■ Problem to solve
Pick out the lines below that contain the string "DWord" and copy them all.

■ Dataset entries
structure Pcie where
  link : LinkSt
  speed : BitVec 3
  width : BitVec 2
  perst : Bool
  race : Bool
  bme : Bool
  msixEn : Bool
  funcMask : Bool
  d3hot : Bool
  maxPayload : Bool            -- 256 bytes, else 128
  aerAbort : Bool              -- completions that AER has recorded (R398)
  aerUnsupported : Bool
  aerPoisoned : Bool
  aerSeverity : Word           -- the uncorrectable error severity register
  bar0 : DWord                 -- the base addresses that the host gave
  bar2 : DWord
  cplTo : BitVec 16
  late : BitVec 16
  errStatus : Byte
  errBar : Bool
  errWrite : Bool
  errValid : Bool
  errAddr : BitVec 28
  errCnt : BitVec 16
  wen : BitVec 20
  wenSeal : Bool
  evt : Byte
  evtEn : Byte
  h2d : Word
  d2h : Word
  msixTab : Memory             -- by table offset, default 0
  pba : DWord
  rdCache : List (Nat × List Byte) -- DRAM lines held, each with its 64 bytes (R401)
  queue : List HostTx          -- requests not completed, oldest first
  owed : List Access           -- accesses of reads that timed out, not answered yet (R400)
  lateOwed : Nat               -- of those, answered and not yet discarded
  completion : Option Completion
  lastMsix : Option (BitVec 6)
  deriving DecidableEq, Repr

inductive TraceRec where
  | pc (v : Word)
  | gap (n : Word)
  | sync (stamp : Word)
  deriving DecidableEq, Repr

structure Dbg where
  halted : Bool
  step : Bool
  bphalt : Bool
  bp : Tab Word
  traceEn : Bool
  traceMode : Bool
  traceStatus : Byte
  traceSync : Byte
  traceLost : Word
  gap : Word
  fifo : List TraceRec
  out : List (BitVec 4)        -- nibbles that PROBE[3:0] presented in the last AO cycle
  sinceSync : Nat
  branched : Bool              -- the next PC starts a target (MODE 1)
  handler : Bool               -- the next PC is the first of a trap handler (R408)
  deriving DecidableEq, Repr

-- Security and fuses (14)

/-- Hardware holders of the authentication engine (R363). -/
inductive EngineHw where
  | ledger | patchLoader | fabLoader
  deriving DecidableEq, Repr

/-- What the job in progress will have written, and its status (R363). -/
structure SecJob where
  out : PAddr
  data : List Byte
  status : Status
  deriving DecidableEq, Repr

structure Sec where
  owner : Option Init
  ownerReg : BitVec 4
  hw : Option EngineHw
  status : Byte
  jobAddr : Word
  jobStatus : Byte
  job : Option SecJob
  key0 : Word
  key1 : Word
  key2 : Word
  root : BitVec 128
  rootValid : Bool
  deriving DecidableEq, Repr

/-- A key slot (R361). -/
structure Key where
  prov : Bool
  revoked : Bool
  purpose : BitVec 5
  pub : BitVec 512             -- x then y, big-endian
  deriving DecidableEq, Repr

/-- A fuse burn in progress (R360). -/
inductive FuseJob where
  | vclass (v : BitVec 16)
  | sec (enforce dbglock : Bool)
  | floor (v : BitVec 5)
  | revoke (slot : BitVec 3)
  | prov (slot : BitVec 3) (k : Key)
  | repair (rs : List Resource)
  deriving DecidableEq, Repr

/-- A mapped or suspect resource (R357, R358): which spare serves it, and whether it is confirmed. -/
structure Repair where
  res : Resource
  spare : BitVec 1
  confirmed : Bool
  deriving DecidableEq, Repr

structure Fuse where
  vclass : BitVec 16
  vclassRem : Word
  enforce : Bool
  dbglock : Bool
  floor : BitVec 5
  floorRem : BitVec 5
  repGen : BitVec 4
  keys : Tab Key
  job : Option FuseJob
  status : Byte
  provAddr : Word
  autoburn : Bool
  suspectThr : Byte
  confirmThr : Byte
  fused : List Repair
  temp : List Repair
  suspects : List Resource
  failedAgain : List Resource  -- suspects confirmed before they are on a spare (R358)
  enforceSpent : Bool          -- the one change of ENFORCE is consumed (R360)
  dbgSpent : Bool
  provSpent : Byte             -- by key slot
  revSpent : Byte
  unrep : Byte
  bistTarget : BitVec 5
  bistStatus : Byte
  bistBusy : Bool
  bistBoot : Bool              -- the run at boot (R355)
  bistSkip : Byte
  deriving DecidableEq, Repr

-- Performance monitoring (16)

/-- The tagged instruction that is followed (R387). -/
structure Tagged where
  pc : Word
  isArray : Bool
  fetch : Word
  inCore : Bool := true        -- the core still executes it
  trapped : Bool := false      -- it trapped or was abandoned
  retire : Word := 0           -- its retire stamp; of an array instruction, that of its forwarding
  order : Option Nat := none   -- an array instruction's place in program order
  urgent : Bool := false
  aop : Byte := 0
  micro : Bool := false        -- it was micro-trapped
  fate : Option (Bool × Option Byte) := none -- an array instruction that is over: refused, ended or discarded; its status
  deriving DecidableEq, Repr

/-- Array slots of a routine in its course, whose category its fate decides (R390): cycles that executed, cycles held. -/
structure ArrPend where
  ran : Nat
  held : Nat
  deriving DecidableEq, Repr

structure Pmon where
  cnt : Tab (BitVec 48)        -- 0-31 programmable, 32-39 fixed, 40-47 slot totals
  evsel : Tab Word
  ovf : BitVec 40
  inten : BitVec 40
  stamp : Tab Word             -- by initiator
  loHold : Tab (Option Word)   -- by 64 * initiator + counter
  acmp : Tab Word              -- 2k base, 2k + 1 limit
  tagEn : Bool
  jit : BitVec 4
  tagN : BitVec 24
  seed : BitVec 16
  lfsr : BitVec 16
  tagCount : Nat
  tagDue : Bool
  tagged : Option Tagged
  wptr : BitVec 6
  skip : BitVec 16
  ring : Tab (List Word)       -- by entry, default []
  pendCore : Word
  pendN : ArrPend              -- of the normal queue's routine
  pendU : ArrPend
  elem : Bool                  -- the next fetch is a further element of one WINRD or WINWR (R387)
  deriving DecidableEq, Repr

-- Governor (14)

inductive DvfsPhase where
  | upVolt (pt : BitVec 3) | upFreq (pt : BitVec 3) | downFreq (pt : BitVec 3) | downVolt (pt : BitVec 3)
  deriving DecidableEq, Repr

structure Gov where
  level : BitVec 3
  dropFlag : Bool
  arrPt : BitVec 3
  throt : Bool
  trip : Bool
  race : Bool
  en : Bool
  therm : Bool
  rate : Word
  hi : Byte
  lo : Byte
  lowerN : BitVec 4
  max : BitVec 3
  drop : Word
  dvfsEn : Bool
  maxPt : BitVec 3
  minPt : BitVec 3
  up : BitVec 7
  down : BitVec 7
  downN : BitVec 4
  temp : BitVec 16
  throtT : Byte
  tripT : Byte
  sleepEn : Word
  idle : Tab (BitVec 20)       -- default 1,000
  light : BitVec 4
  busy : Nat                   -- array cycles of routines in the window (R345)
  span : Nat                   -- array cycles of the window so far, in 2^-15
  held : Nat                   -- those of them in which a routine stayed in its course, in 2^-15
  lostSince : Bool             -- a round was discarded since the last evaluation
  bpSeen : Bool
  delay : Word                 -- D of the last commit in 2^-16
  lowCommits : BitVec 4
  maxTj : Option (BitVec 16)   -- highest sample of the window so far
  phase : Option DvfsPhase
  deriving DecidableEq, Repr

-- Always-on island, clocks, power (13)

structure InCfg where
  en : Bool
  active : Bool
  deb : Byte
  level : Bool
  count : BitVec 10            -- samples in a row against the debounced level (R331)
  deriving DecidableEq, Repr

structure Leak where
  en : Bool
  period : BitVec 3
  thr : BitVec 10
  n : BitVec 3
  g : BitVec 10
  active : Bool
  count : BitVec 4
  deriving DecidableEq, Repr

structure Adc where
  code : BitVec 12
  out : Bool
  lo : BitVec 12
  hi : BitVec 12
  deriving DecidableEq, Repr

■ Solution for this problem
  bar0 : DWord                 -- the base addresses that the host gave
  bar2 : DWord
  pba : DWord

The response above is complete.